-- WHAT IS NEEDED --
In the following material, identify every line holding the string "function" and return it.
----- RECORDS PROVIDED -----
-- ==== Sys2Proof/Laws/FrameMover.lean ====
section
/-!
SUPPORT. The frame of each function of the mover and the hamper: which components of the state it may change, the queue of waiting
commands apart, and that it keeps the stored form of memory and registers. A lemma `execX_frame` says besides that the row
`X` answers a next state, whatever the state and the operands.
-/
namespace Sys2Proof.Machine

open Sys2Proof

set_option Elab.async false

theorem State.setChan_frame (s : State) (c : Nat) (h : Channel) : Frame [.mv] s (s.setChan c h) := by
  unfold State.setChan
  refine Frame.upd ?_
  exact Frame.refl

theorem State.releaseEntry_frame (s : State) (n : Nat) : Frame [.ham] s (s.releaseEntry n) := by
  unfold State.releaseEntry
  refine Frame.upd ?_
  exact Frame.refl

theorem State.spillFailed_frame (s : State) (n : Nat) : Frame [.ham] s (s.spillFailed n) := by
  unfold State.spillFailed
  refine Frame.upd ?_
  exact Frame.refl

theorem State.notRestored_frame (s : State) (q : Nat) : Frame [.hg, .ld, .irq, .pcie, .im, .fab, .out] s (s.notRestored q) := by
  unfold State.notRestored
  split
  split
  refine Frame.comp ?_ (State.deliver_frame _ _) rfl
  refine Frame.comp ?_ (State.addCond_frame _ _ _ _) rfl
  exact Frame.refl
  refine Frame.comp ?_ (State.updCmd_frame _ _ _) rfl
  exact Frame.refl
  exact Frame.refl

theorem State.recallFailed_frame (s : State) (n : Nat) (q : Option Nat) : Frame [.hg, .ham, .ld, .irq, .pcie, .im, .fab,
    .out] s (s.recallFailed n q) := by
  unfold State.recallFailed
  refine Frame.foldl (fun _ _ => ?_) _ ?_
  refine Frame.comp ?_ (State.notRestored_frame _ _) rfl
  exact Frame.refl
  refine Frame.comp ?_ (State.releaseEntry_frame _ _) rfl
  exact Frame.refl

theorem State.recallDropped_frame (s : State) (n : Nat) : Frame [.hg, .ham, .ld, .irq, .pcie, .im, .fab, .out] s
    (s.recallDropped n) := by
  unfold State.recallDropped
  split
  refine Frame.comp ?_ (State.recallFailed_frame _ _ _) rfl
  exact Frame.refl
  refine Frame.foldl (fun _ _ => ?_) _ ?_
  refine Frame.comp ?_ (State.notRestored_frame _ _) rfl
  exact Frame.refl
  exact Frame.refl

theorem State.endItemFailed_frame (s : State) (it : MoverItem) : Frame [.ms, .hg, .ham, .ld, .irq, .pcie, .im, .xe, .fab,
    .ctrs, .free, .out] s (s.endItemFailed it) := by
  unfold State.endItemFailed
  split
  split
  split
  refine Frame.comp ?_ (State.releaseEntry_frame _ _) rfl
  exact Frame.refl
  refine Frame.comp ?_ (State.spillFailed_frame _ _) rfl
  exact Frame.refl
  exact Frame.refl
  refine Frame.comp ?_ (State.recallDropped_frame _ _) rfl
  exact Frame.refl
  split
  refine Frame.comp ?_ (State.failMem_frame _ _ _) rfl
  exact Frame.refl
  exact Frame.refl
-----
----- RECORDS PROVIDED -----
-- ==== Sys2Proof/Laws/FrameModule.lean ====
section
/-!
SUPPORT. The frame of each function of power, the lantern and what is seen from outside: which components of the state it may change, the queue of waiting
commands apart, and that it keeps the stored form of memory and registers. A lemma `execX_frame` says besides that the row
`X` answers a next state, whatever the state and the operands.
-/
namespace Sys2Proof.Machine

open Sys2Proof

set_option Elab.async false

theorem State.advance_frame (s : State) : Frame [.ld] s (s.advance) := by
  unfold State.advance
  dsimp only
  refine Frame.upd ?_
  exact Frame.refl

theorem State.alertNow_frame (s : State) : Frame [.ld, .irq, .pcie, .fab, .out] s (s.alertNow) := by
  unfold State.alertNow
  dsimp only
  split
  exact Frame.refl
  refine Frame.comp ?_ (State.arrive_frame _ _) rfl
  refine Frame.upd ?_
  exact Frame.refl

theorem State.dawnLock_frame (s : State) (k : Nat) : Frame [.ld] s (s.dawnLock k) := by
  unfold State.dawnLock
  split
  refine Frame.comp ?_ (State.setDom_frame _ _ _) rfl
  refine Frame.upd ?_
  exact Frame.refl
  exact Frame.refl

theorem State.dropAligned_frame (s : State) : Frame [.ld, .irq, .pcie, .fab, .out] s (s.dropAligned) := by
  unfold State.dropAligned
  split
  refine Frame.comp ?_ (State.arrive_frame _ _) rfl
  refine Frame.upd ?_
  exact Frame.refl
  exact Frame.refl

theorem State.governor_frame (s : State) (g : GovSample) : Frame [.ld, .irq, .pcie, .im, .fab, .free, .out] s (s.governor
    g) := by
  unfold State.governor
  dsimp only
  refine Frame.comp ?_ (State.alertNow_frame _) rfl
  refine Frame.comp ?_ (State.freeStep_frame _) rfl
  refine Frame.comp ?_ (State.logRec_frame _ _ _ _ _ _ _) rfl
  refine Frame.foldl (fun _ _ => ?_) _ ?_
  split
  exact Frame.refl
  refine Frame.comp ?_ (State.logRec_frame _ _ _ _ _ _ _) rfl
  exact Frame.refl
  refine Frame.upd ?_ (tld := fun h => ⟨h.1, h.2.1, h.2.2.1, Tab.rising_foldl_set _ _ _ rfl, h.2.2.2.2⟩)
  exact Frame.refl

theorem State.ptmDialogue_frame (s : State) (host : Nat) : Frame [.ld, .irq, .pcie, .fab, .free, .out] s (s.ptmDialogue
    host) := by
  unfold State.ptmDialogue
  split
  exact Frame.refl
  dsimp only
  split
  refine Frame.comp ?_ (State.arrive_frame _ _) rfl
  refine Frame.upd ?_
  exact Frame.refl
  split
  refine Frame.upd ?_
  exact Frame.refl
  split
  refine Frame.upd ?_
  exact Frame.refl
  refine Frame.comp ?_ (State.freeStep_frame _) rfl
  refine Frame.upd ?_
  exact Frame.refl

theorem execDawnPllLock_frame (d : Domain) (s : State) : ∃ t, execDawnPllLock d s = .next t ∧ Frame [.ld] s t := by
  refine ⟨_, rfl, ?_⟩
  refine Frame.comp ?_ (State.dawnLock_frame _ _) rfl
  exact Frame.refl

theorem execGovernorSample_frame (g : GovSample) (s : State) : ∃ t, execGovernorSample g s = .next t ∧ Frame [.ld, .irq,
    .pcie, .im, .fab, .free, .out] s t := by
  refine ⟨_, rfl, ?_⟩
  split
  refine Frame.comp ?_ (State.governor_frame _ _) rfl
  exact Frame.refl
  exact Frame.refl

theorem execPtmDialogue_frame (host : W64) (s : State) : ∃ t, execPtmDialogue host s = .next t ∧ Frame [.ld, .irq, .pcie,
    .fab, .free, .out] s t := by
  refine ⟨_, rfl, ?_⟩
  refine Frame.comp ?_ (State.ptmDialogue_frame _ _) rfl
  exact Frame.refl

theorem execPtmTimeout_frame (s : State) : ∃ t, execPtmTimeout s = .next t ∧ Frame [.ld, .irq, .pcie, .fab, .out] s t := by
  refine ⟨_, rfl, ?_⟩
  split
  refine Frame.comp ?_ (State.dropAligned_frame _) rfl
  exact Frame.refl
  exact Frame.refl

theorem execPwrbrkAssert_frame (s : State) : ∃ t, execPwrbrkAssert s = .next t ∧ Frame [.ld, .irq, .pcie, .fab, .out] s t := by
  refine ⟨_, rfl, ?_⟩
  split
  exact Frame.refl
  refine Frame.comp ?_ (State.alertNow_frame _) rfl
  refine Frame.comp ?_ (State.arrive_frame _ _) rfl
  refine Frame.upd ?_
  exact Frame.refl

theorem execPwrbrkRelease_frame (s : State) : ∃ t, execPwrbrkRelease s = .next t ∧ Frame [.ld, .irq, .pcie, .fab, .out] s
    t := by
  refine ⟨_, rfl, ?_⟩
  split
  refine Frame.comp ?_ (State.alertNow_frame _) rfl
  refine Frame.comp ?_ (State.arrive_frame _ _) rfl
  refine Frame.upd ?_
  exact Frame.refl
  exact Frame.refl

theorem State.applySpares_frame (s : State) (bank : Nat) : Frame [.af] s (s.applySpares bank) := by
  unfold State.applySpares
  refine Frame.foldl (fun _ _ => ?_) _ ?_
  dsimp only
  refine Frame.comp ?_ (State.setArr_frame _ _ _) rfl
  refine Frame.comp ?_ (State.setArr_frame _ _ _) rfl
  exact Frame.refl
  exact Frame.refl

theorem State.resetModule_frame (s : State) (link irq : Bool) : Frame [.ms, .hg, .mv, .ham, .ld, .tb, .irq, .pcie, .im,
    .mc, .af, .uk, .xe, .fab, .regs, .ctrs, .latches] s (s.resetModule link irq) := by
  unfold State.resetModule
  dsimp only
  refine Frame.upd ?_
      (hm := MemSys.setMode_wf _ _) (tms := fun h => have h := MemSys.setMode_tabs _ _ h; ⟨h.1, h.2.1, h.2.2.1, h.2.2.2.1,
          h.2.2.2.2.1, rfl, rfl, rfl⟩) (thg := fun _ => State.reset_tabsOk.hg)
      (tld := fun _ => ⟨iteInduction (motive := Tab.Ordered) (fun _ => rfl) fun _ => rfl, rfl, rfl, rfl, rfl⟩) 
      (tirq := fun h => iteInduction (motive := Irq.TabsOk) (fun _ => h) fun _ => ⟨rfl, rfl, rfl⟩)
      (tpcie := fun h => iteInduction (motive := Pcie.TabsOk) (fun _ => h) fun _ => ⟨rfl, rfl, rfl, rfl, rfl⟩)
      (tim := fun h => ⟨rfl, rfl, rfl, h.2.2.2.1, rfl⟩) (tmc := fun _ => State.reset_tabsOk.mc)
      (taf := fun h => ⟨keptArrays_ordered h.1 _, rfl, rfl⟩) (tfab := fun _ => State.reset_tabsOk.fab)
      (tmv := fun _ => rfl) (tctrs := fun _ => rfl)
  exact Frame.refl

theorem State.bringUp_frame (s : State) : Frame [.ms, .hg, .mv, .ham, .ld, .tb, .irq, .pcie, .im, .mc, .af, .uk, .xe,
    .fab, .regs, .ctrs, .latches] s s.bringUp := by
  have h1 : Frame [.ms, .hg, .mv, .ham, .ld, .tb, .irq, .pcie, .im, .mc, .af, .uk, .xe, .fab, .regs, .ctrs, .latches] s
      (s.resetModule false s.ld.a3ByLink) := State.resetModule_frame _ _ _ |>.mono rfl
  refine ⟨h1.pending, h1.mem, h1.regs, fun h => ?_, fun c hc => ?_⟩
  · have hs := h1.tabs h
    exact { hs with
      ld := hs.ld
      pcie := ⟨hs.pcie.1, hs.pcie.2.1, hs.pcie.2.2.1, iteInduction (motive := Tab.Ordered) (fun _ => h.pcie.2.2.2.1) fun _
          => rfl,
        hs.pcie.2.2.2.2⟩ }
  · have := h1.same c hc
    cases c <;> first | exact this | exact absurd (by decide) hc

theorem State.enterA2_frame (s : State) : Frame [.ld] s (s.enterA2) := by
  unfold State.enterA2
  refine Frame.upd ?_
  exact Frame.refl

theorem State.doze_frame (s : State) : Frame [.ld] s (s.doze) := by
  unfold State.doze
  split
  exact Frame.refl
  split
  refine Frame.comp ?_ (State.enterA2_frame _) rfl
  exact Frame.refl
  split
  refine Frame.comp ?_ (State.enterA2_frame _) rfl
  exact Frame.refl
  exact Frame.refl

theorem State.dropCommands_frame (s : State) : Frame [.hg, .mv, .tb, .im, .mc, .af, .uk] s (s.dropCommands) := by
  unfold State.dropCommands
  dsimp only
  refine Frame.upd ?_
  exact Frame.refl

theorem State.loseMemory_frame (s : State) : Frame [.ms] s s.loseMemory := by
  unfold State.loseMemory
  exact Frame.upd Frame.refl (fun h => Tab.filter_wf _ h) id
-----
-- SOLUTION FOR THIS PROBLEM --
SUPPORT. The frame of each function of the mover and the hamper: which components of the state it may change, the queue of waiting
SUPPORT. The frame of each function of power, the lantern and what is seen from outside: which components of the state it may change, the queue of waiting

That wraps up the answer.